Its expression was also detected in the proximal mesenchyme of the ventral GT
(Fig. 1D, white arrowhead).
Recently, a transmembrane protein that can attenuate BMP signaling, termed
BAMBI (BMP and activin membrane-bound inhibitor) was identified in
Xenopus (Onichtchouk et al.,
1999). It has been shown that the spatiotemporal expression
pattern of Bambi closely matches with that of Bmp4 during
mouse embryonic development (Grotewold et
al., 2001
).
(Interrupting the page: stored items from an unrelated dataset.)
/-- 95_test_vectors.md T1 and T2: FTICK and STICK in one cycle under either TICK_ORDER. -/
theorem test_cycle_tickOrder :
    (nextOf (step (withRequest (mk cfgA [⟨3, 1, 0, 5⟩] 1 0 0 0b01)
      (.cycle { PortCycle.idle with fastTick := true, slowTick := true })))).map
      (fun t => (t.ch, t.patternIndex, t.trace.length)) = some ([⟨0, 0, 0, 6⟩], 2, 50) ∧
    (nextOf (step (withRequest (mk { cfgA with tickOrder := .slowFirst } [⟨3, 1, 0, 5⟩] 1 0 0 0b01)
      (.cycle { PortCycle.idle with fastTick := true, slowTick := true })))).map
      (fun t => (t.ch, t.patternIndex, t.trace.length)) = some ([⟨0, 0, 0, 5⟩], 2, 0) := by
  decide

/-- 95_test_vectors.md 2.8: the PWRITE of a cycle comes before its STICK; RESET drops the rest. -/
theorem test_cycle_hostFirst :
    (nextOf (step (withRequest (mk cfgA [⟨1, 1, 0, 4⟩] 2 0 0 0b00)
      (.cycle { PortCycle.idle with slowTick := true, patWr := true, patDiv := 7, patMul := 2 })))).map
      (fun t => t.ch) = some [⟨7, 2, 0, 4⟩] ∧
    (nextOf (step (withRequest (mk cfgA [⟨1, 1, 0, 4⟩] 2 0 0 0b00)
      (.cycle { PortCycle.idle with rst := true, slowTick := true, auxWr := true, auxVal := 9 })))).map
      (fun t => (t.ch, t.auxReg)) = some ([⟨0, 0, 0, 0⟩], 0) := by
  decide

/-! Witnesses: for each statement with hypotheses, a state and operands that meet them, clause by clause -/

/-- One channel at an underflow, index 1, forward. -/
def playing : State := mk cfgA [⟨3, 1, 0, 5⟩] 1 0 7 0b01

/-- The same block with its channel silent. -/
def resting : State := mk cfgA [⟨0, 255, 0, 3⟩] 1 0 7 0b01

/-- A silent channel, an underflow at the largest divisor, a hold at the smallest and at the largest counter. -/
theorem witness_FtickStepsEveryChannel :
    (mk cfgAB [⟨0, 255, 0, 3⟩, ⟨65535, 1, 0, 7⟩] 0 0 0 0).ch[0]? = some ⟨0, 255, 0, 3⟩ ∧
    (mk cfgAB [⟨0, 255, 0, 3⟩, ⟨65535, 1, 0, 7⟩] 0 0 0 0).ch[1]? = some ⟨65535, 1, 0, 7⟩ ∧
    (mk cfgAB [⟨1, 1, 1, 0⟩, ⟨65535, 1, 65535, 7⟩] 0 0 0 0).ch[0]? = some ⟨1, 1, 1, 0⟩ ∧
    (mk cfgAB [⟨1, 1, 1, 0⟩, ⟨65535, 1, 65535, 7⟩] 0 0 0 0).ch[1]? = some ⟨65535, 1, 65535, 7⟩ := by decide

theorem witness_FtickSendsOneFrameIffUnderflow :
    (∃ x ∈ playing.ch, x.divisor ≠ 0#16 ∧ x.counter = 0#16) ∧
    (∀ x ∈ resting.ch, x.divisor = 0#16 ∨ x.counter ≠ 0#16) := by decide

/-- Two states that differ in Pattern, tempo and direction only. -/
theorem witness_FtickTouchesAndReadsNothingElse :
    ∃ t v, exec .ftick playing = .next t ∧
      exec .ftick { playing with pattern := [(0, ⟨1, 1⟩)], tempoPeriod := 9, stepDirection := 0b11 } = .next v ∧
      playing.ch[0]? = some ⟨3, 1, 0, 5⟩ ∧
      ({ playing with pattern := [(0, ⟨1, 1⟩)], tempoPeriod := 9, stepDirection := 0b11 } : State).auxByte =
        playing.auxByte := ⟨_, _, rfl, rfl, by decide⟩

/-- A Rest; a run that spends the whole tempo counter of 1 among fast ticks and host writes; a load. -/
theorem witness_SilentChannelStaysFrozen :
    resting.ch[0]? = some ⟨0, 255, 0, 3⟩ ∧ (∃ t, exec .stick resting = .next t) ∧
    .reset ∉ [Instr.ftick, .stick, .pwrite 0 7 2, .ftick] ∧
    [Instr.ftick, .stick, .pwrite 0 7 2, .ftick].count .stick ≤ (mk cfgA [⟨0, 255, 0, 3⟩] 0 1 7 0).tempoCounter.toNat ∧
    ∃ t, execAll [.ftick, .stick, .pwrite 0 7 2, .ftick] (mk cfgA [⟨0, 255, 0, 3⟩] 0 1 7 0) = .next t :=
  ⟨by decide, ⟨_, rfl⟩, by decide, by decide, _, rfl⟩

/-- A silent channel; a running one at the last Wavetable entry. -/
theorem witness_SampleIsTableEntryOrZeroLevel :
    resting.ch[0]? = some ⟨0, 255, 0, 3⟩ ∧ (mk cfgA [⟨3, 1, 2, 7⟩] 0 0 0 0).ch[0]? = some ⟨3, 1, 2, 7⟩ ∧
    7 < cfgA.tableLen := by decide

/-- D = 1 with the counter at D, two FTICKs with a host write and two counting STICKs, all that the tempo counter
lasts; and an underflow at the largest divisor. -/
theorem witness_PhasePeriodLaw :
    .reset ∉ [Instr.ftick, .stick, .setaux 1, .stick, .ftick] ∧
    [Instr.ftick, .stick, .setaux 1, .stick, .ftick].count .stick ≤ (mk cfgA [⟨1, 1, 1, 7⟩] 0 2 0 0).tempoCounter.toNat ∧
    [Instr.ftick, .stick, .setaux 1, .stick, .ftick].count .ftick = (1#16).toNat + 1 ∧ (1#16) ≤ 1#16 ∧
    (mk cfgA [⟨1, 1, 1, 7⟩] 0 2 0 0).ch[0]? = some ⟨1, 1, 1, 7⟩ ∧
    (mk cfgA [⟨65535, 1, 0, 7⟩] 0 0 0 0).ch[0]? = some ⟨65535, 1, 0, 7⟩ ∧ 65535 ≤ (65535#16).toNat := by decide

theorem witness_PhasePeriodLaw_run :
    ∃ t, execAll [.ftick, .stick, .setaux 1, .stick, .ftick] (mk cfgA [⟨1, 1, 1, 7⟩] 0 2 0 0) = .next t := ⟨_, rfl⟩

/-- Phase L - 1, counter at the divisor. -/
theorem witness_FtickKeepsRegisterRanges :
    ∃ t, exec .ftick (mk cfgA [⟨3, 1, 3, 7⟩] 0 0 0 0) = .next t ∧
      ∀ x ∈ (mk cfgA [⟨3, 1, 3, 7⟩] 0 0 0 0).ch, x.phasePosition < cfgA.tableLen ∧ x.counter ≤ x.divisor :=
  ⟨_, rfl, by decide⟩

/-- The smallest audible divisor; multipliers 1 and 9 modulo 8. -/
theorem witness_NoUnderflowOnConsecutiveTicks :
    (∃ t u, exec .ftick (mk cfgA [⟨1, 1, 0, 0⟩] 0 0 0 0) = .next t ∧ exec .ftick t = .next u ∧
      t.out.changed[0]? = some true) ∧ (9#8).toNat % 8 = (1#8).toNat % 8 :=
  ⟨⟨_, _, rfl, rfl, by decide⟩, by decide⟩

/-- The same channel A beside two different channels B. -/
theorem witness_FtickChannelsAreIndependent :
    ∃ t v, exec .ftick (mk cfgAB [⟨3, 1, 0, 5⟩, ⟨2, 2, 0, 1⟩] 0 0 0 0) = .next t ∧
      exec .ftick (mk cfgAB [⟨3, 1, 0, 5⟩, ⟨0, 0, 0, 6⟩] 0 0 0 0) = .next v ∧
      (mk cfgAB [⟨3, 1, 0, 5⟩, ⟨2, 2, 0, 1⟩] 0 0 0 0).ch[0]? = (mk cfgAB [⟨3, 1, 0, 5⟩, ⟨0, 0, 0, 6⟩] 0 0 0 0).ch[0]? :=
  ⟨_, _, rfl, rfl, by decide⟩

/-- Tempo counter 1: the one STICK of the run counts down and loads nothing. -/
theorem witness_SilentBlockNeverTransmits :
    (∀ x ∈ (mk cfgA [⟨0, 255, 0, 3⟩] 0 1 7 0).ch, x.divisor = 0#16) ∧
    .reset ∉ [Instr.ftick, .stick, .pwrite 0 7 2, .ftick] ∧
    [Instr.ftick, .stick, .pwrite 0 7 2, .ftick].count .stick ≤ (mk cfgA [⟨0, 255, 0, 3⟩] 0 1 7 0).tempoCounter.toNat ∧
    ∃ t, execAll [.ftick, .stick, .pwrite 0 7 2, .ftick] (mk cfgA [⟨0, 255, 0, 3⟩] 0 1 7 0) = .next t :=
  ⟨by decide, by decide, by decide, _, rfl⟩

/-- The smallest and the largest non-zero tempo counter. -/
theorem witness_StickCountsDown : (mk cfgA [] 0 1 7 0).tempoCounter ≠ 0#16 ∧
    (mk cfgA [] 0 65535 7 0).tempoCounter ≠ 0#16 := by decide

theorem witness_StickExpiryReloadsLoadsAndAdvances :
    playing.tempoCounter = 0#16 ∧ 0 < playing.cfg.patternLen ∧ playing.ch[0]? = some ⟨3, 1, 0, 5⟩ := by decide

/-- Forward from N - 1, backward from 0, halted at N - 1; and a Pattern of one entry. -/
theorem witness_IndexAdvanceWrapsAtBothEnds :
    (∃ t, exec .stick (mk cfgA [] 3 0 7 0b01) = .next t) ∧ (∃ t, exec .stick (mk cfgA [] 0 0 7 0b11) = .next t) ∧
    (∃ t, exec .stick (mk cfgA [] 3 0 7 0b00) = .next t) ∧ 3 < cfgA.patternLen ∧
    0 < ({ cfgA with patternInit := [[⟨3, 1⟩]] } : Config).patternLen :=
  ⟨⟨_, rfl⟩, ⟨_, rfl⟩, ⟨_, rfl⟩, by decide, by decide⟩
Bambi was found to be prominently expressed
in the distal mesenchyme adjacent to the DUE at 12.5 dpc
(Fig. 1E). These dynamic
expression patterns of several Bmp genes and their antagonists has prompted us
to examine their roles during murine GT development.
BMP4 and BMP7 promote apoptosis while NOG inhibits apoptosis in
vitro
Apoptosis was normally observed in the distal epithelium and less
prominently in the distal mesenchyme of the GT at 11.5 dpc and it was confined
mainly to the distal mesenchyme between 12.5 dpc and 13.5 dpc (data not shown)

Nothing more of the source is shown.